Beyanların ardından mahkeme davadaki tek tutuklu Osman Kavala'ya söz verdi. SEGBİS'le duruşmaya bağlanan Kavala savunmasında şunları söyledi:

"Daha önce aralarında fiili ve hukuki bağlantı olmadığına karar verilen suçlamalar hiçbir yeni delil olmadan birleştirildi ve benimle ilgili davalar, gene hiçbir delile ve anlaşılır gerekçeye dayandırılmadan Çarşı davası ile birleştirildi."

"Benimle ilgili suçlamaların çarpıcı yanı, sadece herhangi bir delile dayanmıyor olmaları değildir. Bunlar mantık sınırlarını aşan komplo teorilerine dayandırılan fantastik nitelikte iddialardır."

"AYM Başkanı Zühtü Arslan'ın karşı oy yazısında ifade ettiği ve AİHM kararında da hükme bağlandığı gibi, bu malzemenin suç işlendiğine dair delil olma vasfı taşımadığı açıktır."

"Çarşı davasında suçlananlarla tanışıklığım, irtibatım olmadı. Onların da beni tanımıyor olmaları hayatın doğal akışına uygundur. 12 Temmuz'daki duruşma zaptından okudum, avukat Volkan Bahadır sanıklardan Y.D.'ye 'Osman Kavala'yı tanıyor musun?' diye sormuş, 'Hangi takımda oynuyor?' şeklinde cevap almış."

"Gezi protestolarında hâkim olan ortak nokta her sınıftan, yediden yetmişe herkesin yararlandığı bir parkı yok edecek, yasaya ve kamu yararına aykırı bir projenin antidemokratik yöntemlerle uygulanmasına gösterilen tepkidir."

"İddia makamının tahrif ettiği gerçek, Gezi protestolarına katılan milyonlarca insanın demokratik haklarını kullanmak için kendi özgür iradeleriyle hareket eden onurlu yurttaşlar olduklarıdır."

"Bana yöneltilmiş olan 15 Temmuz darbe girişimine katılmak suçlaması da daha sonra kurgulanmış olan casusluk suçlaması gibi delilden tamamen yoksun, çirkin bir iftiradır, haysiyetime yönelik bir suikasttir."

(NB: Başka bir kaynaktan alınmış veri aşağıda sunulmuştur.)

theorem kept_sealIssue {fn : Fn} {op slot : Nat} {ecc : Ecc} {act : Nat → State → State} (hact : ∀ x0 s, Kept kl ko ku s → Kept kl ko ku (act x0 s)) (h0 : Kept kl ko ku s) :
    Kept kl ko ku (sealIssue fn op slot ecc act s) := by
  unfold sealIssue
  repeat' first
    | with_reducible assumption | with_reducible refine Kept.ite (fun _ => ?_) (fun _ => ?_)
    | (intro x; with_reducible refine Kept.gen (kl := kl) (ko := ko) (ku := ku) (x := x) ?_ ?_; (on_goal 1 => unfold x); (on_goal 2 => (intro _; clear_value x)))
    | (intro x; (have t : Nat := x; clear t); clear_value x) | (intro x) | lift_lets -underBinder
    | with_reducible refine hact _ _ ?_ | with_reducible apply kept_wr | with_reducible refine kept_denied ?_
    | with_reducible refine kept_access (fun _ _ _ _ _ => ?_) ?_
    | with_reducible refine kept_issue (fun _ _ => ?_) ?_ | with_reducible refine kept_sealChecks (fun _ _ => ?_) ?_
    | with_reducible refine kept_slotRead (fun _ _ => ?_) ?_
    | fail_if_no_progress (with_reducible refine Kept.upd ?_ rfl rfl rfl rfl rfl rfl) | split
    | with_reducible refine Kept.ofFst ?_ (by assumption) | with_reducible refine Kept.ofSnd ?_ (by assumption)
    | (clear_value *; split)

theorem kept_sealDmaFail {p : Nat} {d : Dma} (h0 : Kept kl ko ku s) :
    Kept kl ko ku (sealDmaFail p d s) := by
  unfold sealDmaFail
  repeat' first
    | with_reducible assumption | with_reducible refine Kept.ite (fun _ => ?_) (fun _ => ?_)
    | with_reducible refine kept_dmaFault ?_ | with_reducible refine kept_sealDone ?_
    | fail_if_no_progress (with_reducible refine Kept.upd ?_ rfl rfl rfl rfl rfl rfl) | split
    | with_reducible refine Kept.ofFst ?_ (by assumption) | with_reducible refine Kept.ofSnd ?_ (by assumption)
    | (clear_value *; split)

theorem kept_kekRead {k : Nat} {ecc : Ecc} {act : State → State} (hact : ∀ s, Kept kl ko ku s → Kept kl ko ku (act s)) (h0 : Kept kl ko ku s) :
    Kept kl ko ku (kekRead k ecc act s) := by
  unfold kekRead
  exact Kept.ite (fun _ => hact _ h0) (fun _ => kept_slotRead hact h0)

theorem kept_unwrapAct {fn : Fn} {slot : Nat} {blob : Dma} {kekEcc : Ecc} {p : Nat} (h0 : Kept kl ko ku s) :
    Kept kl ko ku (unwrapAct fn slot blob kekEcc p s) := by
  unfold unwrapAct
  repeat' first
    | with_reducible assumption | with_reducible refine Kept.ite (fun _ => ?_) (fun _ => ?_)
    | (intro x; with_reducible refine Kept.gen (kl := kl) (ko := ko) (ku := ku) (x := x) ?_ ?_; (on_goal 1 => unfold x); (on_goal 2 => (intro _; clear_value x)))
    | (intro x; (have t : Nat := x; clear t); clear_value x) | (intro x) | lift_lets -underBinder
    | with_reducible refine kept_slotLoad ?_ | with_reducible refine kept_sealDone ?_
    | with_reducible refine kept_sealFail ?_ | with_reducible refine kept_sealChecks (fun _ _ => ?_) ?_
    | with_reducible refine kept_sealDmaFail ?_ | with_reducible refine kept_kekRead (fun _ _ => ?_) ?_
    | fail_if_no_progress (with_reducible refine Kept.upd ?_ rfl rfl rfl rfl rfl rfl) | split
    | with_reducible refine Kept.ofFst ?_ (by assumption) | with_reducible refine Kept.ofSnd ?_ (by assumption)
    | (clear_value *; split)

theorem kept_drawNonce {slot : Nat} (h0 : Kept kl ko ku s) :
    Kept kl ko ku (drawNonce slot s) := by
  unfold drawNonce
  repeat' first
    | with_reducible assumption | with_reducible refine Kept.ite (fun _ => ?_) (fun _ => ?_)
    | (intro x; with_reducible refine Kept.gen (kl := kl) (ko := ko) (ku := ku) (x := x) ?_ ?_; (on_goal 1 => unfold x); (on_goal 2 => (intro _; clear_value x)))
    | (intro x; (have t : Nat := x; clear t); clear_value x) | (intro x) | lift_lets -underBinder
    | with_reducible apply kept_wr | with_reducible refine kept_slotCount ?_
    | fail_if_no_progress (with_reducible refine Kept.upd ?_ rfl rfl rfl rfl rfl rfl) | split
    | with_reducible refine Kept.ofFst ?_ (by assumption) | with_reducible refine Kept.ofSnd ?_ (by assumption)
    | (clear_value *; split)

theorem kept_sealOut {p : Nat} {b : Bytes} (h0 : Kept kl ko ku s) :
    Kept kl ko ku (sealOut p b s) := by
  unfold sealOut
  repeat' first
    | with_reducible assumption | with_reducible refine Kept.ite (fun _ => ?_) (fun _ => ?_)
    | (intro x; with_reducible refine Kept.gen (kl := kl) (ko := ko) (ku := ku) (x := x) ?_ ?_; (on_goal 1 => unfold x); (on_goal 2 => (intro _; clear_value x)))
    | (intro x; (have t : Nat := x; clear t); clear_value x) | (intro x) | lift_lets -underBinder
    | with_reducible refine kept_doIf (fun _ _ => ?_) ?_ | with_reducible apply kept_wr
    | with_reducible apply kept_emit
    | fail_if_no_progress (with_reducible refine Kept.upd ?_ rfl rfl rfl rfl rfl rfl) | split
    | with_reducible refine Kept.ofFst ?_ (by assumption) | with_reducible refine Kept.ofSnd ?_ (by assumption)
    | (clear_value *; split)

theorem kept_sealCut {p unit : Nat} {d : Dma} {out : Bytes} (h0 : Kept kl ko ku s) :
    Kept kl ko ku (sealCut p unit d out s) := by
  unfold sealCut
  repeat' first
    | with_reducible assumption | with_reducible refine Kept.ite (fun _ => ?_) (fun _ => ?_)
    | (intro x; with_reducible refine Kept.gen (kl := kl) (ko := ko) (ku := ku) (x := x) ?_ ?_; (on_goal 1 => unfold x); (on_goal 2 => (intro _; clear_value x)))
    | (intro x; (have t : Nat := x; clear t); clear_value x) | (intro x) | lift_lets -underBinder
    | with_reducible refine kept_sealDmaFail ?_ | with_reducible refine kept_sealOut ?_
    | fail_if_no_progress (with_reducible refine Kept.upd ?_ rfl rfl rfl rfl rfl rfl) | split
    | with_reducible refine Kept.ofFst ?_ (by assumption) | with_reducible refine Kept.ofSnd ?_ (by assumption)
    | (clear_value *; split)

theorem kept_encryptAct {fn : Fn} {slot tagLen : Nat} {aad text : Dma} {part : Bytes} {p : Nat} (h0 : Kept kl ko ku s) :
    Kept kl ko ku (encryptAct fn slot tagLen aad text part p s) := by
  unfold encryptAct
  repeat' first
    | with_reducible assumption | with_reducible refine Kept.ite (fun _ => ?_) (fun _ => ?_)
    | (intro x; with_reducible refine Kept.gen (kl := kl) (ko := ko) (ku := ku) (x := x) ?_ ?_; (on_goal 1 => unfold x); (on_goal 2 => (intro _; clear_value x)))
    | (intro x; (have t : Nat := x; clear t); clear_value x) | (intro x) | lift_lets -underBinder
    | with_reducible apply kept_wr | with_reducible refine kept_sealDone ?_
    | with_reducible refine kept_sealChecks (fun _ _ => ?_) ?_ | with_reducible refine kept_sealDmaFail ?_
    | with_reducible refine kept_drawNonce ?_ | with_reducible refine kept_sealOut ?_
    | with_reducible refine kept_sealCut ?_
    | fail_if_no_progress (with_reducible refine Kept.upd ?_ rfl rfl rfl rfl rfl rfl) | split
    | with_reducible refine Kept.ofFst ?_ (by assumption) | with_reducible refine Kept.ofSnd ?_ (by assumption)
    | (clear_value *; split)

theorem kept_decryptAct {fn : Fn} {slot tagLen : Nat} {stream : Bool} {aad text : Dma} {part : Bytes} {p : Nat} (h0 : Kept kl ko ku s) :
    Kept kl ko ku (decryptAct fn slot tagLen stream aad text part p s) := by
  unfold decryptAct
  repeat' first
    | with_reducible assumption | with_reducible refine Kept.ite (fun _ => ?_) (fun _ => ?_)
    | (intro x; with_reducible refine Kept.gen (kl := kl) (ko := ko) (ku := ku) (x := x) ?_ ?_; (on_goal 1 => unfold x); (on_goal 2 => (intro _; clear_value x)))
    | (intro x; (have t : Nat := x; clear t); clear_value x) | (intro x) | lift_lets -underBinder
    | with_reducible refine kept_sealDone ?_ | with_reducible refine kept_sealChecks (fun _ _ => ?_) ?_
    | with_reducible refine kept_sealDmaFail ?_ | with_reducible refine kept_sealOut ?_
    | with_reducible refine kept_sealCut ?_
    | fail_if_no_progress (with_reducible refine Kept.upd ?_ rfl rfl rfl rfl rfl rfl) | split
    | with_reducible refine Kept.ofFst ?_ (by assumption) | with_reducible refine Kept.ofSnd ?_ (by assumption)
    | (clear_value *; split)

theorem kept_perstRegs {p : Nat} (h : Kept kl ko ku s) : Kept kl ko ku (perstRegs p s) :=
  ⟨h.regs.filter _, h.queue, h.owner, h.erqF, h.erqT, h.said⟩

theorem kept_dropCommands {p : Nat} (h0 : Kept kl ko ku s) :
    Kept kl ko ku (dropCommands p s) := by
  unfold dropCommands
  repeat' first
    | with_reducible assumption | with_reducible refine Kept.ite (fun _ => ?_) (fun _ => ?_)
    | (intro x; with_reducible refine Kept.gen (kl := kl) (ko := ko) (ku := ku) (x := x) ?_ ?_; (on_goal 1 => unfold x); (on_goal 2 => (intro _; clear_value x)))
    | (intro x; (have t : Nat := x; clear t); clear_value x) | (intro x) | lift_lets -underBinder
    | with_reducible refine kept_forEach (fun _ _ _ => ?_) ?_ | with_reducible refine kept_flushQue ?_
    | with_reducible refine kept_runHeld ?_
    | fail_if_no_progress (with_reducible refine Kept.upd ?_ rfl rfl rfl rfl rfl rfl) | split
    | with_reducible refine Kept.ofFst ?_ (by assumption) | with_reducible refine Kept.ofSnd ?_ (by assumption)
    | (clear_value *; split)

theorem kept_dropRingPkts {p : Nat} (h0 : Kept kl ko ku s) :
    Kept kl ko ku (dropRingPkts p s) := by
  unfold dropRingPkts
  repeat' first
    | with_reducible assumption | with_reducible refine Kept.ite (fun _ => ?_) (fun _ => ?_)
    | (intro x; with_reducible refine Kept.gen (kl := kl) (ko := ko) (ku := ku) (x := x) ?_ ?_; (on_goal 1 => unfold x); (on_goal 2 => (intro _; clear_value x)))
    | (intro x; (have t : Nat := x; clear t); clear_value x) | (intro x) | lift_lets -underBinder
    | with_reducible refine kept_doIf (fun _ _ => ?_) ?_ | with_reducible refine kept_forEach (fun _ _ _ => ?_) ?_
    | with_reducible refine kept_inc ?_ | with_reducible refine kept_erasePkt ?_
    | fail_if_no_progress (with_reducible refine Kept.upd ?_ rfl rfl rfl rfl rfl rfl) | split
    | with_reducible refine Kept.ofFst ?_ (by assumption) | with_reducible refine Kept.ofSnd ?_ (by assumption)
    | (clear_value *; split)

theorem kept_dropInterrupts {p : Nat} (h0 : Kept kl ko ku s) :
    Kept kl ko ku (dropInterrupts p s) := by
  unfold dropInterrupts
  repeat' first
    | with_reducible assumption | with_reducible refine Kept.ite (fun _ => ?_) (fun _ => ?_)
    | (intro x; with_reducible refine Kept.gen (kl := kl) (ko := ko) (ku := ku) (x := x) ?_ ?_; (on_goal 1 => unfold x); (on_goal 2 => (intro _; clear_value x)))
    | (intro x; (have t : Nat := x; clear t); clear_value x) | (intro x) | lift_lets -underBinder
    | fail_if_no_progress (with_reducible refine Kept.upd ?_ rfl rfl rfl rfl rfl rfl) | split
    | with_reducible refine Kept.ofFst ?_ (by assumption) | with_reducible refine Kept.ofSnd ?_ (by assumption)
    | (clear_value *; split)

theorem kept_resetPartition {p : Nat} (h0 : Kept kl ko ku s) :
    Kept kl ko ku (resetPartition p s) := by
  unfold resetPartition
  repeat' first
    | with_reducible assumption | with_reducible refine Kept.ite (fun _ => ?_) (fun _ => ?_)
    | with_reducible refine kept_lockReset ?_ | with_reducible refine kept_perstRegs ?_
    | with_reducible refine kept_dropCommands ?_ | with_reducible refine kept_dropRingPkts ?_
    | with_reducible refine kept_dropInterrupts ?_
    | fail_if_no_progress (with_reducible refine Kept.upd ?_ rfl rfl rfl rfl rfl rfl) | split
    | with_reducible refine Kept.ofFst ?_ (by assumption) | with_reducible refine Kept.ofSnd ?_ (by assumption)
    | (clear_value *; split)
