theorem kept_execRefDec {r : Nat} {pool : Nat} {head : Nat} {count : Nat} (h : execRefDec r pool head count s =
    .next t) (h0 : Kept kl ko ku s) : Kept kl ko ku t := by
  unfold execRefDec at h
  obtain ⟨-, rfl⟩ := guardWf_next h
  repeat' first
    | with_reducible assumption | with_reducible refine kept_bpmRelease ?_

theorem kept_execBpmStackFailed {stack : Nat} {phyLost : Bool} {uncorr : Nat} (h : execBpmStackFailed stack phyLost
    uncorr s = .next t) (h0 : Kept kl ko ku s) : Kept kl ko ku t := by
  unfold execBpmStackFailed at h
  obtain ⟨-, rfl⟩ := guardWf_next h
  repeat' first
    | with_reducible assumption | with_reducible refine Kept.ite (fun _ => ?_) (fun _ => ?_)
    | with_reducible refine kept_doIf (fun _ _ => ?_) ?_ | with_reducible refine kept_stackFailed ?_
    | with_reducible refine kept_f0Fail ?_

theorem kept_execBpmMemoryError {m : BpmMem} {ecc : Ecc} (h : execBpmMemoryError m ecc s = .next t) (h0 : Kept kl ko
    ku s) : Kept kl ko ku t := by
  unfold execBpmMemoryError at h
  obtain ⟨-, rfl⟩ := guardWf_next h
  repeat' first
    | with_reducible assumption | with_reducible refine kept_bpmError ?_

theorem kept_execBpmReadRec {fn : Fn} {ecc : Ecc} (h : execBpmReadRec fn ecc s = .next t) (h0 : Kept kl ko ku s) :
    Kept kl ko ku t := by
  unfold execBpmReadRec at h
  obtain ⟨-, rfl⟩ := guardWf_next h
  repeat' first
    | with_reducible assumption | with_reducible refine kept_bpmIssue ?_

theorem kept_execBpmReadRef {fn : Fn} {ecc : Ecc} (h : execBpmReadRef fn ecc s = .next t) (h0 : Kept kl ko ku s) :
    Kept kl ko ku t := by
  unfold execBpmReadRef at h
  obtain ⟨-, rfl⟩ := guardWf_next h
  repeat' first
    | with_reducible assumption | with_reducible refine kept_bpmIssue ?_

theorem kept_execBpmRetire {fn : Fn} (h : execBpmRetire fn s = .next t) (h0 : Kept kl ko ku s) : Kept kl ko ku t :=
    by
  unfold execBpmRetire at h
  obtain ⟨-, rfl⟩ := guardWf_next h
  repeat' first
    | with_reducible assumption | with_reducible refine kept_bpmIssue ?_

theorem kept_execBpmRestore {fn : Fn} (h : execBpmRestore fn s = .next t) (h0 : Kept kl ko ku s) : Kept kl ko ku t
    := by
  unfold execBpmRestore at h
  obtain ⟨-, rfl⟩ := guardWf_next h
  repeat' first
    | with_reducible assumption | with_reducible refine kept_bpmIssue ?_

theorem kept_execFrameTailArrive {port : Nat} {rest : Bytes} {tail : Tail} {fec : Fec} (h : execFrameTailArrive port
    rest tail fec s = .next t) (h0 : Kept kl ko ku s) : Kept kl ko ku t := by
  unfold execFrameTailArrive at h
  obtain ⟨-, rfl⟩ := guardWf_next h
  repeat' first
    | with_reducible assumption | with_reducible refine kept_frameTail ?_
    | with_reducible refine kept_tailAndAfter (fun _ _ => ?_) ?_

theorem kept_execPipelineStage {pkt : Nat} {x : StageIn} (h : execPipelineStage pkt x s = .next t) (h0 : Kept kl ko
    ku s) : Kept kl ko ku t := by
  unfold execPipelineStage at h
  obtain ⟨-, rfl⟩ := guardWf_next h
  repeat' first
    | with_reducible assumption | with_reducible refine kept_pipelineStage ?_

theorem kept_execMacAgerVisit {pipe : Nat} {slot : Nat} (h : execMacAgerVisit pipe slot s = .next t) (h0 : Kept kl
    ko ku s) : Kept kl ko ku t := by
  unfold execMacAgerVisit at h
  obtain ⟨-, rfl⟩ := guardWf_next h
  repeat' first
    | with_reducible assumption | with_reducible refine kept_agerVisit ?_

theorem kept_execTblScrub {table : Nat} {pipe : Nat} {index : Nat} {ecc : Ecc} (h : execTblScrub table pipe index
    ecc s = .next t) (h0 : Kept kl ko ku s) : Kept kl ko ku t := by
  unfold execTblScrub at h
  obtain ⟨-, rfl⟩ := guardWf_next h
  repeat' first
    | with_reducible assumption | with_reducible refine kept_scrub ?_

"Savcının azınlıklarla yapılan faaliyetleri casusluk suçunun delilleri olarak göstermesi, halkın ırk temelli tanımlandığı ve azınlıkların potansiyel suçlu olarak görüldüğü Nazi Almanyası'nda vatana ihanet yasasına dayandırılan keyfi casusluk suçlamalarını hatırlatmaktadır."

"Bu anlayışta Nasyonal Sosyalist bakış açısına göre suç işlediği ya da işleyecek olduğu düşünülen kişinin fiiline uygulanabilecek bir yasa yoksa, hangi yasanın temel aldığı fikir daha uygunsa o yasaya göre kişinin cezalandırılması yükümlülüğü getirilmişti."

"Yasaların Hitler'in iradesiyle somutlaşan Nasyonal Sosyalist anlayışa göre yorumlanması ve uygulanması zorunluydu. Ülkemizde böyle bir uygulamaya imkân verecek bir yasa ya da kural olmadığına göre, iddia makamının yasaların dışına çıkarak bir suçlama kurgulamış olmasının hiçbir dayanağı yoktur. Bu davranış kamu yetkisini ve yasaları kötüye kullanmak anlamına gelmektedir."

"Somut delil, varsayımlara dayalı olmadan somut olduğu anlaşılan delildir. Özgürlüklerin kısıtlanması, ancak bu tür delillerin tarafların ve dolayısıyla kamuoyunun önüne konması halinde, bu yükümlülük yerine getirildiğinde meşruluk kazanabilir."

"Bu özellikte olmayan birtakım bilgi, bulgu ve varsayımların somut delil olarak tanımlanmaları, özgürlüğün gasp edilmesine ve kamuoyuna yönelik dezenformasyona hizmet etmektedir."

"Sudan bahanelerle tutukluluğumun sürdürülmesi yargısız infazdır, algı yaratma çabasıdır, AİHM kararının etrafından dolanma girişimidir. Umarım, davaların birleştirilmesi, Türk yargısının karşı karşıya olduğu tehditlerin daha iyi anlaşılmasına vesile olur."

Kavala'nın avukatı Köksel Bayraktar "İddianameyi hazırlayan kişinin Adalet Bakanı yardımcısı olması konunun kanuni değil siyasi olduğunun göstergesidir. Yargı müvekkilime eziyet ediyor. Müvekkilim işkence altındadır" dedi.

Osman Kavala'nın ve avukatı Köksal Bayraktar'ın ardından duruşma savcı Edip Şahiner mütalaa verdi. Savcı Şahiner, Kavala'nın suçun vasıf ve mahiyeti nedeniyle tutukluluk halinin devamına karar verilmesini istedi.

Mahkeme Heyeti de "Hukuki durumda değişiklik olmaması" ve "kuvvetli suç şüphesi" nedeniyle Osman Kavala’nın tutukluluk hâlinin devamına, savunmaların hazırlanması için gelecek celseye kadar süre verilmesine, bu nedenle davanın 26 Kasım 2021 saat 10:00'a ertelenmesine karar verdi.